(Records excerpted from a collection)
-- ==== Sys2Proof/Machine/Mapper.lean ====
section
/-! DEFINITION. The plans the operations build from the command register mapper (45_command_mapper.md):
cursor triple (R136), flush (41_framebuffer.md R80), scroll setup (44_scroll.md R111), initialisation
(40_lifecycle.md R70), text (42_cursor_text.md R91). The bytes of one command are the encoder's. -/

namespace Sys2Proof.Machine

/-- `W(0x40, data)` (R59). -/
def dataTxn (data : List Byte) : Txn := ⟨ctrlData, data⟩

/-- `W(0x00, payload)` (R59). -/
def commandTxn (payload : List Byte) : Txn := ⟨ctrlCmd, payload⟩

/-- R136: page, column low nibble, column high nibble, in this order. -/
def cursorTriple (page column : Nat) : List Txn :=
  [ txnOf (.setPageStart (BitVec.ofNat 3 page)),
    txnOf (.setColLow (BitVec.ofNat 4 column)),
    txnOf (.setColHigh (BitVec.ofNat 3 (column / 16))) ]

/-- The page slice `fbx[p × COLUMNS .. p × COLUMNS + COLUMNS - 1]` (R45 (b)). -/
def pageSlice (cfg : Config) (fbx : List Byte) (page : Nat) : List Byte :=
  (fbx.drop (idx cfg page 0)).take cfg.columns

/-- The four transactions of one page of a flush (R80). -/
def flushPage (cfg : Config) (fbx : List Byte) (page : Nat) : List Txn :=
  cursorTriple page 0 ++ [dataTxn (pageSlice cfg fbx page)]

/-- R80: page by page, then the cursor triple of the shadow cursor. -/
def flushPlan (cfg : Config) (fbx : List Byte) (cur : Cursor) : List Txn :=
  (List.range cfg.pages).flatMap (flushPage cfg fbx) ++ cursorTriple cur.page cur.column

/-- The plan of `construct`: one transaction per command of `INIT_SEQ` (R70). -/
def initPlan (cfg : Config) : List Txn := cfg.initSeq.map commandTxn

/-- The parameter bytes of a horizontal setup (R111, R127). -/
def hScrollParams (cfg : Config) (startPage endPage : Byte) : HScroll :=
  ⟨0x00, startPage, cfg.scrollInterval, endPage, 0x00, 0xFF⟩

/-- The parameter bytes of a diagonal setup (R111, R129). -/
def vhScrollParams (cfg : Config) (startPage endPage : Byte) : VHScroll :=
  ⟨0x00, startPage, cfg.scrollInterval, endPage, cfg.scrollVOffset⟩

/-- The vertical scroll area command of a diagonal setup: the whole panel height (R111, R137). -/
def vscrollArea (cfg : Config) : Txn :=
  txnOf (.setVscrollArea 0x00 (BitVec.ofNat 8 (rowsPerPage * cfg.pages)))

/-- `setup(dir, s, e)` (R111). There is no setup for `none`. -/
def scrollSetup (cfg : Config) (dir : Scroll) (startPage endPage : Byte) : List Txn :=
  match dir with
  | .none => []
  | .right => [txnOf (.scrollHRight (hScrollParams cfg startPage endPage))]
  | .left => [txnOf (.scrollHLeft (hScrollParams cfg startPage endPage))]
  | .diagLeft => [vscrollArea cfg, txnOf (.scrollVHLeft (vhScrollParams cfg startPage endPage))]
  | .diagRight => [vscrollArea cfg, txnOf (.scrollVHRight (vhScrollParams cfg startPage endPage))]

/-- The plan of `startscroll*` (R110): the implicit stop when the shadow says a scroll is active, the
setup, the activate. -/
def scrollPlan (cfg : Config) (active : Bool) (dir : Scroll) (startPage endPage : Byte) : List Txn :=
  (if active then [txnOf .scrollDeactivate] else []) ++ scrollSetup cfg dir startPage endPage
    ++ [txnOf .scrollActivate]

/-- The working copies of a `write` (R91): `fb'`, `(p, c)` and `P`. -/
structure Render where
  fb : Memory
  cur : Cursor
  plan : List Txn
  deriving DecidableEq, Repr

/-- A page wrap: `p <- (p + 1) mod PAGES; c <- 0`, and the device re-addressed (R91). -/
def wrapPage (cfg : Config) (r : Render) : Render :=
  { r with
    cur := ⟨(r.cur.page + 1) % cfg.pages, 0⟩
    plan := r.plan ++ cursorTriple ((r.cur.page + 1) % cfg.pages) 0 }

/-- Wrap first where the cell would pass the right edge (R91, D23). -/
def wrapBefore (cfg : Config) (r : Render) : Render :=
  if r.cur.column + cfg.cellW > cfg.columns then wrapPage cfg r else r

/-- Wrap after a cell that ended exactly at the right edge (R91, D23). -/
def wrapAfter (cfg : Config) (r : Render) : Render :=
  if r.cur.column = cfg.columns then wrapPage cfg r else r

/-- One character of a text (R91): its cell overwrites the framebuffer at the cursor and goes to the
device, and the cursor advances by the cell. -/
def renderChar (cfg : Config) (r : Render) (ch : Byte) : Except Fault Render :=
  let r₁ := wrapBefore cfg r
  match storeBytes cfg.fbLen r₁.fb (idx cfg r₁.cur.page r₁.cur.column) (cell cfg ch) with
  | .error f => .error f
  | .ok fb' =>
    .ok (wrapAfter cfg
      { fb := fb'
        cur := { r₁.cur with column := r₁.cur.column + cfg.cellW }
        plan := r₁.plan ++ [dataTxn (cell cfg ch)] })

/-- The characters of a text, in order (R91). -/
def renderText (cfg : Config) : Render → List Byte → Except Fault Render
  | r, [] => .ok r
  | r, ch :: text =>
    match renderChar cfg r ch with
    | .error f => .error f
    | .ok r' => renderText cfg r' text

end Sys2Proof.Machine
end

--

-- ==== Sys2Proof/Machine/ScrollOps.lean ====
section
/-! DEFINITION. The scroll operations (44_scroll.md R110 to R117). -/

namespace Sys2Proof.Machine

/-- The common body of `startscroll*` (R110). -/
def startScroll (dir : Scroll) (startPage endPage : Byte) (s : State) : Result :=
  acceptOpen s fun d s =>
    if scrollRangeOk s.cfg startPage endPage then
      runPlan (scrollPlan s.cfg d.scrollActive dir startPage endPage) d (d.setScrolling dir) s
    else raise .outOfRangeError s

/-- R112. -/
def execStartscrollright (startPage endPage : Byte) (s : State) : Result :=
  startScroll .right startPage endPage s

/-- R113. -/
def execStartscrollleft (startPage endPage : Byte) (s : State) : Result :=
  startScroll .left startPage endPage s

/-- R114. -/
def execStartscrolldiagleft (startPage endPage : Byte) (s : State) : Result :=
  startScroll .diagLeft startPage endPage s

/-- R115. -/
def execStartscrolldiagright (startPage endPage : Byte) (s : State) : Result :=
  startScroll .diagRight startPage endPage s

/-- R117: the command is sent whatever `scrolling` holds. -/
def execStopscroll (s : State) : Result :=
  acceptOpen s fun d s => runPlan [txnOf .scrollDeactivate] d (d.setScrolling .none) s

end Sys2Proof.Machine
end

* * *

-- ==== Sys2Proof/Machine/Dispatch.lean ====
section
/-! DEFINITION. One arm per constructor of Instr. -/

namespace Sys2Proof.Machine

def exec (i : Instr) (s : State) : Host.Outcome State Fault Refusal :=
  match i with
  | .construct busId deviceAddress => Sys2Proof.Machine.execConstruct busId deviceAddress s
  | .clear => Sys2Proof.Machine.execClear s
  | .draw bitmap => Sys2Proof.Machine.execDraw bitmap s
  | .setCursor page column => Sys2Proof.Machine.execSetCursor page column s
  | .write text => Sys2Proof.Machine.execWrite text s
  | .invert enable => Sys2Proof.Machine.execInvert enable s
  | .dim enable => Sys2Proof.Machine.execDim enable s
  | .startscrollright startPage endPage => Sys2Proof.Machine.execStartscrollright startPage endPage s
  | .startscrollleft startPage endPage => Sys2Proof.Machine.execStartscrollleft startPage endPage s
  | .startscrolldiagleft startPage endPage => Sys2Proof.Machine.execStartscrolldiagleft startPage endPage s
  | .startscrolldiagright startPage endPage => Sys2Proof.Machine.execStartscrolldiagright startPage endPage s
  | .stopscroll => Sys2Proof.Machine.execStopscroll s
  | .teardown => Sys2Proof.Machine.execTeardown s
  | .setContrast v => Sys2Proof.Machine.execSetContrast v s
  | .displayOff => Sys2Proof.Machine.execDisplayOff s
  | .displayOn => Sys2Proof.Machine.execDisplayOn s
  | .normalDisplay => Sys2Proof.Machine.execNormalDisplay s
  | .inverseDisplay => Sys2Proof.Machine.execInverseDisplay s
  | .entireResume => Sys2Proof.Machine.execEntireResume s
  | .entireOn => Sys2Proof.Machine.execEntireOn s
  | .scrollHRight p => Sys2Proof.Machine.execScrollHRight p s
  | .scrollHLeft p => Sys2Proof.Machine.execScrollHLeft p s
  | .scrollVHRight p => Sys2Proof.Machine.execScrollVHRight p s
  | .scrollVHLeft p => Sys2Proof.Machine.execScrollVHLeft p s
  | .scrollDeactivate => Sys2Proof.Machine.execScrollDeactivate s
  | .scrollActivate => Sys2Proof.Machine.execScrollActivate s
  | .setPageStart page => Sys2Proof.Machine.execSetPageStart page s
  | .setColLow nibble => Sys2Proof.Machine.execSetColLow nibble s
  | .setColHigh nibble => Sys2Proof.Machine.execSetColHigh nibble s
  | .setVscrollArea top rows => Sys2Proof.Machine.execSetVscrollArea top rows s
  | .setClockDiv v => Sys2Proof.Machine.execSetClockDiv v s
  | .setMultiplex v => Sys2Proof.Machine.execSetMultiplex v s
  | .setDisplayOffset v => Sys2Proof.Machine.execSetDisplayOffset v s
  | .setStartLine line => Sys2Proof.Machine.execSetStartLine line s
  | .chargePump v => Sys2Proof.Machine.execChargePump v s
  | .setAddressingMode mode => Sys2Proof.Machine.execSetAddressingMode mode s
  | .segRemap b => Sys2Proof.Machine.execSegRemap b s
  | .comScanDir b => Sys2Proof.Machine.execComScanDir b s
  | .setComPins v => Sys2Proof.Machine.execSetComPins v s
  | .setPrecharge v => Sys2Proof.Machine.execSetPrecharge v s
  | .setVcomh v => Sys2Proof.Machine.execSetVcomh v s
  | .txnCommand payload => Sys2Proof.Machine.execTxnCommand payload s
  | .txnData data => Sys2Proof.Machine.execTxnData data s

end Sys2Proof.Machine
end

— Task details —
Beginning at the line with "-- ==== Sys2Proof/Machine/Mapper.lean" and ending at the line with "(R111, R129). -/", reproduce each line of the data above exactly, and add no other lines.

— Answer box —
-- ==== Sys2Proof/Machine/Mapper.lean ====
section
/-! DEFINITION. The plans the operations build from the command register mapper (45_command_mapper.md):
cursor triple (R136), flush (41_framebuffer.md R80), scroll setup (44_scroll.md R111), initialisation
(40_lifecycle.md R70), text (42_cursor_text.md R91). The bytes of one command are the encoder's. -/

namespace Sys2Proof.Machine

/-- `W(0x40, data)` (R59). -/
def dataTxn (data : List Byte) : Txn := ⟨ctrlData, data⟩

/-- `W(0x00, payload)` (R59). -/
def commandTxn (payload : List Byte) : Txn := ⟨ctrlCmd, payload⟩

/-- R136: page, column low nibble, column high nibble, in this order. -/
def cursorTriple (page column : Nat) : List Txn :=
  [ txnOf (.setPageStart (BitVec.ofNat 3 page)),
    txnOf (.setColLow (BitVec.ofNat 4 column)),
    txnOf (.setColHigh (BitVec.ofNat 3 (column / 16))) ]

/-- The page slice `fbx[p × COLUMNS .. p × COLUMNS + COLUMNS - 1]` (R45 (b)). -/
def pageSlice (cfg : Config) (fbx : List Byte) (page : Nat) : List Byte :=
  (fbx.drop (idx cfg page 0)).take cfg.columns

/-- The four transactions of one page of a flush (R80). -/
def flushPage (cfg : Config) (fbx : List Byte) (page : Nat) : List Txn :=
  cursorTriple page 0 ++ [dataTxn (pageSlice cfg fbx page)]

/-- R80: page by page, then the cursor triple of the shadow cursor. -/
def flushPlan (cfg : Config) (fbx : List Byte) (cur : Cursor) : List Txn :=
  (List.range cfg.pages).flatMap (flushPage cfg fbx) ++ cursorTriple cur.page cur.column

/-- The plan of `construct`: one transaction per command of `INIT_SEQ` (R70). -/
def initPlan (cfg : Config) : List Txn := cfg.initSeq.map commandTxn

/-- The parameter bytes of a horizontal setup (R111, R127). -/
def hScrollParams (cfg : Config) (startPage endPage : Byte) : HScroll :=
  ⟨0x00, startPage, cfg.scrollInterval, endPage, 0x00, 0xFF⟩

/-- The parameter bytes of a diagonal setup (R111, R129). -/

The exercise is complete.